Renunciar a nosotros mismos, a nuestros intereses, nuestros planes y dar el primer lugar a Jesucristo. Mantener una vida centrada en Cristo (Ga. 2:20). Es servir a Dios con alegría, entrega, disposición y sinceridad. Cristo en todo y para todo.

          Quien permite que el Espíritu lo controle, experimenta bendiciones. Sin embargo, la bendición no llegará, a menos que nos entregarnos totalmente a él. ¿Qué desea entregarse a Cristo?        

  1. Hay Obstáculos (Jn. 14:26; Hch 19:2)

En todo y para todo hay obstáculos a superar.  Para ser un buen cristiano se debe estar controlado por el Espíritu.

a. A NIVEL DE IGLESIA: Poco conocimiento del Espíritu.

En Ge. 1:2 el Espíritu se movía y “empollaba”.  El pueblo de Israel solo conocía a Dios como el “YO SOY” “Jehová” y “Adonai” y otros nombres, pero no como el Espíritu Santo. Los santos del A.T. vivían en comunión con Dios, pero desconocían el poder del Espíritu (Zac. 4:6). Participó en la creación, revelación de la Palabra, capacitación de los siervos, y en la regeneración.

En el Nuevo Testamento, aunque es completa la manifestación, el conocimiento sobre el Espíritu no es total (Hch. 19:1-6).

→ Juan el Bautista bautizó a Jesús sin conocer mucho del Espíritu (Hch. 19:3-5) y los discípulos así lo aprendieron (Mt. 3:13-17).

→ Jesús abre paso al ministerio del Espíritu (Jn. 14:16-26) Lo promete Hch.1:8 y Hch. 2. Desde entonces, toda persona que acepta a Cristo: es bautizado (incorporado a la Iglesia), sellado (asegurado) como hijo de Dios y mora en el creyente para siempre (Jn. 14:6).

→ Todo sobre el Espíritu fue escrito en el NT cerrado en el Canon de las escrituras.  Jesús rogó al Padre que enviara el Espíritu para guiar, recordar, enseñar, pastorear a la iglesia en la nueva era de la gracia hasta Su regreso por la Iglesia.

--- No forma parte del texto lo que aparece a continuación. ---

/-- One site's controller at the end of a window (R410). -/
def siteWindow (k : Nat) (s : State) : State :=
  let p := windowEnergy k s
  let a := rd .psiteAllotWatts k s * 1000000
  let order := orderOf (rd .pdevCapOrder 0 s)
  let under := tget noNat s.power.under k
  let gate := rd .psiteStatusGate k s
  let setUnder (n : Nat) (u : State) : State := setPower { u.power with under := tset noNat u.power.under k n } u
  let s1 :=
    if a < p then
      setUnder 0 (match order.reverse.find? fun c => decide (40 < rd (levelReg c) k s) with
        | some c => wr (levelReg c) k (rd (levelReg c) k s - 2) s
        | none => if gate < 9 then wr .psiteStatusGate k (gate + 1) s else s)
    else if 100 * p ≤ 97 * a then
      setUnder (under + 1) (if under + 1 < 2 then s
        else if 0 < gate then wr .psiteStatusGate k (gate - 1) s
        else match order.find? fun c => decide (rd (levelReg c) k s < 100) with
          | some c => wr (levelReg c) k (rd (levelReg c) k s + 2) s
          | none => s)
    else setUnder 0 s
  let low := rd .psiteLevelCompute k s1 < 100 || rd .psiteLevelMemory k s1 < 100 || rd .psiteLevelLinks k s1 < 100 ||
    rd .psiteStatusGate k s1 != 0
  let s2 := wr .psiteStatusThrottling k (natBool low) (if low then bump .psiteThrotMs k s1 else s1)
  let means := (p :: tget (fun _ => []) s2.power.means k).take 100
  let i := s2.power.interval
  let s3 := setPower { s2.power with
    winBase := tset noNat s2.power.winBase k (meterSum k s), means := tset (fun _ => []) s2.power.means k means,
    interval := { i with throt := i.throt + natBool low, flags := if low then Nat.lor i.flags 4 else i.flags } } s2
  if rd .psiteLevelCompute k s1 = rd .psiteLevelCompute k s then s3
  else (List.range 32).foldl (fun u j => clockCluster (32 * k + j) u) s3

/-- The slow requests of a job for power or coolant (R413, R437). -/
def powerRequest (j : Nat) (s : State) : State :=
  let d := rd .jobCfgDistrict j s
  let lv := (sitesOfDistrict d s).foldl (fun a k => min a (rd .psiteLevelCompute k s)) 100
  let mhz := if lv = 100 then 0 else lv * rd .jobSetpNom j s / 100 / 10 * 10
  let cool := rd .pdevStatusSource 0 s == 1
  ownRequest j 3 (if cool then mhz else 0) (ownRequest j 1 (if cool then 0 else mhz) s)

/-- The mean input voltage of the window, PDEV.PEAK and the interval's extremes (R406, R427). -/
def inputWindow (s : State) : State :=
  let n := s.power.vin.length
  let v := if n = 0 then rd .pdevStatusVin 0 s else s.power.vin.sum / n
  let w := ((rd .pdevEInCount 0 s + 2 ^ 64 - tget noNat s.power.winBase 64) % 2 ^ 64) / 1000000
  let i := s.power.interval
  let s1 := setPower { s.power with
    vin := [], pin := w, winBase := tset noNat s.power.winBase 64 (rd .pdevEInCount 0 s),
    interval := { i with peak := max i.peak w, vinmin := if i.vinmin = 0 then v else min i.vinmin v } } s
  wr .pdevPeakW 0 (max (rd .pdevPeakW 0 s1) w) (wr .pdevStatusVin 0 v s1)

/-- A 10 us slice of a site is gated, or its gating ends and its cores go on (R412). -/
def gateSlice (k : Nat) (on : Bool) (s : State) : State :=
  if on then
    if rd .psiteStatusGate k s = 0 ∨ s.power.gated.contains k then s else setPower { s.power with gated := s.power.gated ++ [k] } s
  else (List.range 2048).foldl (fun u j => wake (2048 * k + j) u) (setPower { s.power with gated := s.power.gated.filter (· ≠ k) } s)

/-! Voltage (R402 to R404). -/

/-- The output that a cluster's regulator holds: the setpoint and the largest boost in force, at most 0.95 V (R403). -/
def regulatorMv (k : Nat) (s : State) : Nat :=
  let b := (s.power.boosts.filter fun n => n.cluster == k).foldl (fun a n => max a (ceilDiv (20 * n.level) 16)) 0
  min 950 (rd .pwrclSetpMv k s + b)

/-- The oldest notice under way reaches its regulator (R403). -/
def noticeArrives (k : Nat) (s : State) : State :=
  match s.notices.find? fun n => n.cluster == k with
  | none => s
  | some n =>
    let old := s.power.boosts.filter fun b => !(b.cluster == k && b.dur == 0 && !b.start && !n.start)
    let s1 := setPower { s.power with boosts := old ++ [n] } { s with notices := s.notices.erase n }
    bump (if 2000 ≤ n.lead then .pwrclNoticeTimely else .pwrclNoticeLate) k s1

/-- When the heavy phase of a notice ends, in nanoseconds: DUR × 256 CCLK after its start, at the present setpoint (R110). -/
def phaseEnd (s : State) (n : Notice) : Nat := n.sent + n.lead + n.dur * 256000 / max 1 (rd .pwrclSetpMhz n.cluster s)

/-- The heavy phase that ends first, of the notices with a duration in force at a cluster, runs out (R403). -/
def phaseEnds (k : Nat) (s : State) : State :=
  let mine := s.power.boosts.filter fun b => b.cluster == k && b.dur != 0
  match mine.find? fun b => mine.all fun c => decide (phaseEnd s b ≤ phaseEnd s c) with
  | none => s
  | some b => setPower { s.power with boosts := s.power.boosts.erase b } s

/-- A cluster's sensed voltage: the one sensed last, or the regulator's output (R404). -/
def presentMv (k : Nat) (s : State) : Nat := tget (fun j => regulatorMv j s) s.power.volt k

/-- Restarts the minimum-voltage record from the present voltage (R404). -/
def restartVmin (k : Nat) (s : State) : State :=
  wr .pwrclVminMv k (presentMv k s) (wr .pwrclVminRound k (roundNow s) (wr .pwrclVminPtpNs k s.now s))

/-- A sensed voltage: the minimum record, an entry into stretching, and the record of a deep minimum (R402, R404). -/
def voltageSensed (k mv : Nat) (s : State) : State :=
  let set := rd .pwrclSetpMv k s
  let s1 := setPower { s.power with volt := tset noNat s.power.volt k mv } s
  let s2 := if mv < rd .pwrclVminMv k s then wr .pwrclVminMv k mv (wr .pwrclVminRound k (roundNow s) (wr .pwrclVminPtpNs k s.now s1)) else s1
  let s3 := if mv + 50 < set ∧ set ≤ presentMv k s + 50 then bump .pwrclNoticeDroop k s2 else s2
  let recent := match s.power.droopLog.find? fun x => x.1 == k with
    | some x => decide (s.now < x.2 + 10 ^ 9)
    | none => false
  if mv + 100 < set ∧ !recent ∧ mv < rd .pwrclVminMv k s then
    note (k / 32) k mv 0 (setPower { s3.power with droopLog := tins k s.now s3.power.droopLog } s3)
  else s3

/-! Meters (R415, R416). -/

/-- PDEV.E_DEV: the input meter less the site meters. -/
def showEdev (s : State) : State :=
  let sites := ((List.range 64).map fun k => rd .psiteESiteCount k s).sum
  wr .pdevEDevCount 0 ((rd .pdevEInCount 0 s + 2 ^ 80 - sites) % 2 ^ 64) s

def addWrap (f : Reg) (i n : Nat) (s : State) : State := wr f i ((rd f i s + n) % 2 ^ 64) s

/-- One microsecond's sample in mV and mA adds its energy in nJ (R415; log 42). -/
def meterSample (m : Meter) (mv ma : Nat) (s : State) : State :=
  let nj := mv * ma / 1000
  match m with
  | .input => showEdev (addWrap .pdevEInCount 0 nj (setPower { s.power with vin := s.power.vin ++ [mv] } s))
  | .site k => showEdev (addWrap .psiteESiteCount k nj s)
  | .cluster k => addWrap .pwrclEnergyCount k nj s
  | .dram k => addWrap .psiteEDramCount k nj s
  | .base k => addWrap .psiteEBaseCount k nj s
  | .lane k => addWrap .psiteELaneCount k nj s

/-! Attribution (R417 to R420). -/

/-- Energy of a counter since the last boundary. -/
def since (key now_ : Nat) (s : State) : Nat := (now_ + 2 ^ 64 - tget noNat s.power.roundBase key) % 2 ^ 64

/-- Adds a stream's figures of a round to the accumulators at the head of some bytes (R421). -/
def addFigures (direct ovh : Nat) (failed : Bool) (b : List Byte) : List Byte :=
  let f (off : Nat) : Nat := leNat ((b.drop off).take 8)
  natLe 8 (f 0 + direct) ++ natLe 8 (f 8 + if failed then direct else 0) ++ natLe 8 (f 16 + ovh) ++ b.drop 24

¿Estamos tomando en cuenta el Espíritu en nuestro diario vivir? El reto es entablar una íntima relación con él. Somos cristianos porque él mora en nosotros y es santo, debemos vivir en santidad.

b. A NIVEL DE MINISTERIO: Poca importancia

→   Somos templo y morada del Espíritu (1 Co. 3:16; 6:19-20)

¿Qué importancia tiene el hecho de que él viva en mí?  Es un privilegio, responsabilidad y gran compromiso.

→   Es el poder de Dios en nosotros (Hch. 1:8)

Esto es determinante para tener un ministerio fructífero, pero requiere santidad, obediencia, disposición y entrega.

c. A NIVEL PERSONAL: Poca entrega

→ Muchos cristianos viven en derrota por vivir acomodados al mundo sin experimentar crecimiento (Ro 12:2).

→ Hay indiferencia al Espíritu aun cuando se nos ordena “andar en el Espíritu” (Ga. 5:16,25” y “ser llenos del Espíritu” “no satisfagáis los deseos de la carne” (Ef. 5:18).

CONCLUSIÓN

         Siempre tendremos obstáculos si deseamos ser mejores cristianos. Sin embargo, debemos comenzar conociendo más al Espíritu, dándole más importancia en nuestra vida y entregando a él el control total de nuestra vida.  ¿Quién desea dar uno de estos tres pasos?

 

          [1] Lewis S. Chafer, Teología Sistemática II, Publicaciones españolas, Dalton, Georgia, (1974): 838.